Provided material:

-- ==== Sys2Proof/Machine/Convert.lean ====
section
/-!
DEFINITION. Conversions, quantisation and the special functions (R175 to R182), and the residue vector operations (R247 to R250).
-/
namespace Sys2Proof.Machine

/-! ### Conversions (R175 to R177) -/

/-- The source type of a conversion: `mod`[3:0]. -/
def View.srcTy (v : View) : Ty := Ty.ofCode (v.o.modBits 0 4)

/-- Cvt of lane i of a source (R175). -/
def cvtLane (v : View) (src : Ty) (val i : Nat) (g : Word) : LaneRes := roundLane v v.o.ty ⟨laneVal src val i, 0⟩ g

/-- `vcvt` (R175). -/
def execVcvt (o : Op) (s : State) : Host.Outcome State Fault Refusal :=
  nextState (runVector .vcvt o s always (fun v x =>
    let t := v.o.ty
    let src := v.srcTy
    let n := 64 / max src.bytes t.bytes
    let p := v.o.modBits 4 2
    if src.bytes < t.bytes then tyLanes v x t (fun k g => cvtLane v src x.a (p * n + k) g)
    else
      let base := if t.bytes < src.bytes then p * n else 0
      vecLanes v t.bits t.lanes v.zm (fun k => bitOf x.sel k && base ≤ k && k < base + n)
        (fun k g => cvtLane v src x.a (k - base) g)))

/-- `vpack` (R176). -/
def execVpack (o : Op) (s : State) : Host.Outcome State Fault Refusal :=
  nextState (runVector .vpack o s always (fun v x =>
    let n := v.srcTy.lanes
    tyLanes v x v.o.ty (fun k g => if k < n then cvtLane v v.srcTy x.a k g else cvtLane v v.srcTy x.b (k - n) g)))

/-- An exact conversion of a lane (R176): a NaN becomes the canonical NaN. -/
def exactLane (src dst : Ty) (bits : Nat) : Nat :=
  if dst.isInt then wrapNat dst.bits (if src.isSigned then signedOf src.bits bits else (bits : Int))
  else patternOf dst (valueOf src bits)

/-- `vunpk` (R176). -/
def execVunpk (o : Op) (s : State) : Host.Outcome State Fault Refusal :=
  nextState (runVector .vunpk o s always (fun v x =>
    let t := v.o.ty
    let src := v.srcTy
    let base := if v.o.modBit 4 then t.lanes else 0
    tyLanes v x t (plain (fun k => exactLane src t (laneOf src.bits x.a (base + k))))))

/-- The lane of `vrnd` (R177): rounded to an integral value of its type; `nx` alone when it changes. -/
def rndLane (v : View) (t : Ty) (bits : Nat) (g : Word) : LaneRes :=
  let (d, g1) := drawFor v g
  match valueOf t bits with
  | .nan => ⟨t.nan, 0, g1, false⟩
  | .fin q =>
    if Q.le (Q.pow2 ((t.prec : Int) - 1)) q.abs then ⟨bits, 0, g1, false⟩
    else
      let neg := decide (q.num < 0)
      let n := roundInt q.abs v.o.rm neg d
      let res := if neg then (Q.ofInt n).neg else Q.ofInt n
      ⟨patternOf t (if res.isZero then .zero neg else .fin res), if decide (res = q) then 0 else fNx, g1, false⟩
  | _ => ⟨bits, 0, g1, false⟩

/-- `vrnd` (R177). -/
def execVrnd (o : Op) (s : State) : Host.Outcome State Fault Refusal :=
  nextState (runVector .vrnd o s always (fun v x =>
    let t := v.o.ty
    tyLanes v x t (fun k g => rndLane v t (laneOf t.bits x.a k) g)))

/-- a x 2^j (R177). Beyond 2^8192 either way the scale makes no difference to a rounding, so j is held there. -/
def sclVal (a : Val) (j : Int) : Val :=
  match a with
  | .fin q => .fin (q.scale (satInt j (-8192) 8192))
  | _ => a

/-- `vscl` (R177). -/
def execVscl (o : Op) (s : State) : Host.Outcome State Fault Refusal :=
  nextState (runVector .vscl o s always (fun v x =>
    let t := v.o.ty
    let b := spread v.o.b t.bits t.lanes x.b
    tyLanes v x t (fun k g =>
      roundLane v t ⟨sclVal (laneVal t x.a k) (signedOf t.bits (laneOf t.bits b k)), 0⟩ g)))

/-- The class of a float lane (R177). -/
def classOf (t : Ty) (bits : Nat) : Nat :=
  match valueOf t bits with
  | .nan => 8
  | .inf true => 0
  | .inf false => 7
  | .zero true => 3
  | .zero false => 4
  | .fin q =>
    let sub := Q.lt q.abs (Q.pow2 t.emin)
    if q.num < 0 then (if sub then 2 else 1) else if sub then 5 else 6

/-- `vfclass` (R177). -/
def execVfclass (o : Op) (s : State) : Host.Outcome State Fault Refusal :=
  nextState (runVector .vfclass o s always (fun v x =>
    let t := v.o.ty
    tyLanes v x t (plain (fun k => classOf t (laneOf t.bits x.a k)))))

/-! ### NQ4 (R178, R179) -/

/-- The lowest non-zero byte of a number among bytes lo to lo + n - 1 (R148: the offending byte of reason 4). (assumption 29, DEDUCED, unsafe) -/
def offending (n lo len : Nat) : Nat :=
  (((List.range len).map (fun k => bitsOf n (8 * (lo + k)) 8)).find? (· != 0)).getD 0

/-- The scales of `vqnt` and `vdqnt` (R178): s64 and S256, or the FORMAT fault of a bad scalar. -/
def nqScales (b : Nat) : Except Stop (Q × Val) :=
  match ue4m3 (bitsOf b 0 8) with
  | none => .error (.fault ⟨.format, 0, bitsOf b 0 8 + 2 * 2 ^ 8⟩)
  | some s64 =>
    if bitsOf b 8 24 ≠ 0 then .error (.fault ⟨.format, 0, offending b 1 3 + 4 * 2 ^ 8⟩)
    else .ok (s64, valueOf .f32 (bitsOf b 32 32))

/-- The lane of `vqnt` (R153, R178): code 8 and `inv` where the rounding calls for NaN. -/
def qntLane (v : View) (s64 : Q) (s256 : Val) (a : Val) (g : Word) : LaneRes :=
  let (d, g1) := drawFor v g
  let den := mulVal (Val.ofQ s64) s256
  let u := divVal a den.val
  let r := roundNq4 u.val v.o.rm d (effectivePolicy v.c.regs.ovr v.o.ovf)
  ⟨r.code, fOr (fOr (if a == .nan then 0 else u.flags) r.flags) (if r.nan then fInv else 0), g1, r.trap⟩

/-- `vqnt` (R178). -/
def execVqnt (o : Op) (s : State) : Host.Outcome State Fault Refusal :=
  nextState (runVector .vqnt o s always (fun v x =>
    match nqScales (x.b % 2 ^ 64) with
    | .error e => .error e
    | .ok (s64, s256) =>
      let src := v.srcTy
      let n := src.lanes
      let base := v.o.modBits 4 4 * n
      vecLanes v 4 128 v.zm (fun k => base ≤ k && k < base + n && bitOf x.sel (k - base))
        (fun k g => qntLane v s64 s256 (laneVal src x.a (k - base)) g)))

/-- `vdqnt` (R179). -/
def execVdqnt (o : Op) (s : State) : Host.Outcome State Fault Refusal :=
  nextState (runVector .vdqnt o s always (fun v x =>
    match nqScales (x.b % 2 ^ 64) with
    | .error e => .error e
    | .ok (s64, s256) =>
      let t := v.o.ty
      let base := v.o.modBits 4 4 * t.lanes
      tyLanes v x t (fun k g => roundLane v t (nq4Weight (laneOf 4 x.a (base + k)) s64 s256) g)))

/-! ### Special functions (R180 to R182) -/

/-- 2^y by the table or the cubic path, before the rounding (R182). Beyond 2^4096 either way the value rounds as 2^±4096
does. -/
def exp2Val (table : Bool) (y : Q) : Q :=
  if Q.le ⟨4096, 1⟩ y then Q.pow2 4096
  else if Q.lt y ⟨-4096, 1⟩ then Q.pow2 (-4096)
  else
    let k := y.floor
    let f := Q.add y (Q.ofInt k).neg
    let j := (f.scale 8).floor.toNat
    let c1 := (valueOf .f32 0x3F317218).q
    let one : Q := ⟨1, 1⟩
    if table then
      let i := (f.scale 16).floor.toNat - 256 * j
      let c := Q.add f (Q.norm (256 * j + i : Nat) 65536).neg
      (Q.mul (Q.mul (tableU j) (tableW i)) (Q.add one (Q.mul c c1))).scale k
    else
      let c2 := (valueOf .f32 0x3E75FDF0).q
      let c3 := (valueOf .f32 0x3D635847).q
      let g := Q.add f (Q.norm (j : Nat) 256).neg
      (Q.mul (tableU j) (Q.add one (Q.mul g (Q.add c1 (Q.mul g (Q.add c2 (Q.mul g c3))))))).scale k

/-- e^a or 2^a of a lane (R181, R182): `l` is 1 for `vexp2`. -/
def expVal (l : Q) (table : Bool) (a : Val) : Exact :=
  match a with
  | .nan => ⟨.nan, 0⟩
  | .inf true => ⟨.zero false, 0⟩
  | .inf false => ⟨.inf false, 0⟩
  | .zero _ => ⟨.fin ⟨1, 1⟩, 0⟩
  | .fin q => ⟨.fin (exp2Val table (Q.mul q l)), 0⟩

/-- log2 of a lane (R180, R181). -/
def log2Val (a : Val) : Exact :=
  match a with
  | .nan => ⟨.nan, 0⟩
  | .inf true => ⟨.nan, fInv⟩
  | .inf false => ⟨.inf false, 0⟩
  | .zero _ => ⟨.inf true, fDz⟩
  | .fin q => if q.num < 0 then ⟨.nan, fInv⟩ else ⟨Val.ofQ (log2Q q), 0⟩

/-- 1/a of a lane (R180, R181). -/
def rcpVal (a : Val) : Exact :=
  match a with
  | .nan => ⟨.nan, 0⟩
  | .inf n => ⟨.zero n, 0⟩
  | .zero n => ⟨.inf n, fDz⟩
  | .fin q => ⟨.fin (Q.div ⟨1, 1⟩ q), 0⟩

/-- 1/√a of a lane (R180, R181). -/
def rsqVal (a : Val) : Exact :=
  match a with
  | .nan => ⟨.nan, 0⟩
  | .inf true => ⟨.nan, fInv⟩
  | .inf false => ⟨.zero false, 0⟩
  | .zero n => ⟨.inf n, fDz⟩
  | .fin q => if q.num < 0 then ⟨.nan, fInv⟩ else ⟨.fin (sqrtQ (Q.div ⟨1, 1⟩ q) 160), 0⟩

/-- √a of a lane (R180, R181). -/
def sqrtVal (a : Val) : Exact :=
  match a with
  | .nan => ⟨.nan, 0⟩
  | .inf true => ⟨.nan, fInv⟩
  | .inf false => ⟨.inf false, 0⟩
  | .zero n => ⟨.zero n, 0⟩
  | .fin q => if q.num < 0 then ⟨.nan, fInv⟩ else ⟨.fin (sqrtQ q 160), 0⟩

/-- tanh a of a lane (R180, R181). -/
def tanhVal (a : Val) : Exact :=
  match a with
  | .nan => ⟨.nan, 0⟩
  | .inf n => ⟨.fin (if n then ⟨-1, 1⟩ else ⟨1, 1⟩), 0⟩
  | .zero n => ⟨.zero n, 0⟩
  | .fin q => ⟨.fin (if q.num < 0 then (tanhQ q).neg else tanhQ q), 0⟩

/-- A special function (R180): its lanes, draws and merge values are taken at issue; the request carries the result and the
flags, or its overflow, to its arrival. -/
def specialBody (f : View → Nat → Val → Exact) (v : View) (x : Srcs) : Except Stop Res :=
  let t := v.o.ty
  let q := mkReq v { x with pops := [] }
  match tyLanes v x t (fun k g => roundLane v t (f v k (laneVal t x.a k)) g) with
  | .ok r =>
    .ok { Res.none with rng := r.rng,
                        sent := some { q with flags := r.flags, stage := .replied (BitVec.ofNat 512 (r.val.getD 0)) } }
  | .error (.fault e) =>
    if e.code = .overflow then
      .ok { Res.none with rng := some ((List.range t.lanes).foldl (fun g k =>
                            if v.o.sr && bitOf x.sel k then rngNext g else g) v.c.blk.rng),
                          sent := some { q with stage := .failed Code.overflow.num 0 e.extra } }
    else .error (.fault e)
  | .error .wait => .error .wait

/-- A special function that is the same in every lane. -/
def runSpecial (r : Row) (f : Val → Exact) (o : Op) (s : State) : State :=
  runVector r o s always (specialBody (fun _ _ a => f a))

/-- `vexp` (R180 to R182): lanes below `ctx.expsplit`, 16 of them at most, take the table path. -/
def execVexp (o : Op) (s : State) : Host.Outcome State Fault Refusal :=
  nextState (runVector .vexp o s always (specialBody (fun v k a =>
    expVal (valueOf .f32 0x3FB8AA3B).q (k < 16 && k < v.c.regs.expsplit) a)))
/-- `vexp2` (R180 to R182). -/
def execVexp2 (o : Op) (s : State) : Host.Outcome State Fault Refusal :=
  nextState (runVector .vexp2 o s always (specialBody (fun v k a =>
    expVal ⟨1, 1⟩ (k < 16 && k < v.c.regs.expsplit) a)))
/-- `vlog2` (R180, R181). -/
def execVlog2 (o : Op) (s : State) : Host.Outcome State Fault Refusal := nextState (runSpecial .vlog2 log2Val o s)
/-- `vrcp` (R180, R181). -/
def execVrcp (o : Op) (s : State) : Host.Outcome State Fault Refusal := nextState (runSpecial .vrcp rcpVal o s)
/-- `vrsq` (R180, R181). -/
def execVrsq (o : Op) (s : State) : Host.Outcome State Fault Refusal := nextState (runSpecial .vrsq rsqVal o s)
/-- `vsqrt` (R180, R181). -/
def execVsqrt (o : Op) (s : State) : Host.Outcome State Fault Refusal := nextState (runSpecial .vsqrt sqrtVal o s)
/-- `vtanh` (R180, R181). -/
def execVtanh (o : Op) (s : State) : Host.Outcome State Fault Refusal := nextState (runSpecial .vtanh tanhVal o s)

/-! ### Residue vectors (R247 to R250) -/

/-- `vrns.fwd` (R248). -/
def execVrnsFwd (o : Op) (s : State) : Host.Outcome State Fault Refusal :=
  nextState (runVector .vrnsFwd o s always (fun v x =>
    let src := v.srcTy
    let p := v.o.modBits 4 3
    let pol := effectivePolicy v.c.regs.ovr v.o.ovf
    vecLanes v 64 8 v.zm (fun k => bitOf x.sel k) (fun k g =>
      let bits := laneOf src.bits x.a (8 * p + k)
      let n : Int := if src.isSigned then signedOf src.bits bits else (bits : Int)
      let held := satInt n (-2072737920) 2072737919
      ⟨packResidues (residuesOf held), if legitimate n then 0 else fOf, g, !legitimate n && pol == .trap⟩)))

/-- The outcomes of the lanes of an rns source, under the mode read at issue (R249, R250). -/
def rnsLanes (v : View) (val : Nat) : List RnsOut :=
  (List.range 8).map (fun k => rnsCheck v.b.rns.mode (laneResidues (laneOf 64 val k)))

/-- What a block reports of its corrections: the mask of channels, the count, and the counts by channel (R236). -/
def correctionEff (cs : List Nat) : List Eff :=
  if cs.isEmpty then []
  else [.rnsCorr (bitMapOf cs) cs.length ((List.range 6).map (fun c => (cs.filter (· == c)).length))]
where
  /-- The mask of the channels of a list. -/
  bitMapOf (cs : List Nat) : Nat := ((List.range 6).filter (fun c => cs.contains c)).foldl (fun acc c => acc + 2 ^ c) 0

/-- `vrns.rev` (R249). -/
def execVrnsRev (o : Op) (s : State) : Host.Outcome State Fault Refusal :=
  nextState (runVector .vrnsRev o s always (fun v x =>
    if v.b.rns.mode = 7 then .error (faultCode .rnsRetired)
    else
      let t := v.o.ty
      let base := if v.o.modBit 4 then 8 else 0
      let outs := rnsLanes v x.a
      let sel (i : Nat) : Bool := bitOf x.sel (base + i)
      let out (i : Nat) : RnsOut := outs.getD i .bad
      match (List.range 8).find? (fun i => sel i && out i == .bad) with
      | some i => .error (.fault ⟨if v.o.modBit 8 then .rnsUnc else .rnsRange, 0, i⟩)
      | none =>
        let corrected := ((List.range 8).filter sel).filterMap (fun i => match out i with | .corr c _ => some c | _ => none)
        let val (i : Nat) : Int := match out i with | .ok n => n | .corr _ n => n | .bad => 0
        match vecLanes v t.bits t.lanes v.zm (fun k => base ≤ k && k < base + 8 && bitOf x.sel k)
            (plain (fun k => wrapNat t.bits (val (k - base)))) with
        | .error e => .error e
        | .ok r => .ok { r with effs := correctionEff corrected }))

/-- `vrns.chk` (R250). -/
def execVrnsChk (o : Op) (s : State) : Host.Outcome State Fault Refusal :=
  nextState (runVector .vrnsChk o s always (fun v x =>
    if v.b.rns.mode = 7 then .error (faultCode .rnsRetired)
    else
      let nibble (i : Nat) (r : RnsOut) : Nat :=
        if !bitOf x.sel i then 15 else match r with | .ok _ => 0 | .corr c _ => c + 1 | .bad => 14
      .ok (Res.ofVal (packLanes 4 ((withIndex 0 (rnsLanes v x.a)).map (fun e => nibble e.1 e.2))))))

end Sys2Proof.Machine
end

What the task requires:
Search the entries above for "runSpecial". Return every line that has it.

Answer to this exercise:
def runSpecial (r : Row) (f : Val → Exact) (o : Op) (s : State) : State :=
def execVlog2 (o : Op) (s : State) : Host.Outcome State Fault Refusal := nextState (runSpecial .vlog2 log2Val o s)
def execVrcp (o : Op) (s : State) : Host.Outcome State Fault Refusal := nextState (runSpecial .vrcp rcpVal o s)
def execVrsq (o : Op) (s : State) : Host.Outcome State Fault Refusal := nextState (runSpecial .vrsq rsqVal o s)
def execVsqrt (o : Op) (s : State) : Host.Outcome State Fault Refusal := nextState (runSpecial .vsqrt sqrtVal o s)
def execVtanh (o : Op) (s : State) : Host.Outcome State Fault Refusal := nextState (runSpecial .vtanh tanhVal o s)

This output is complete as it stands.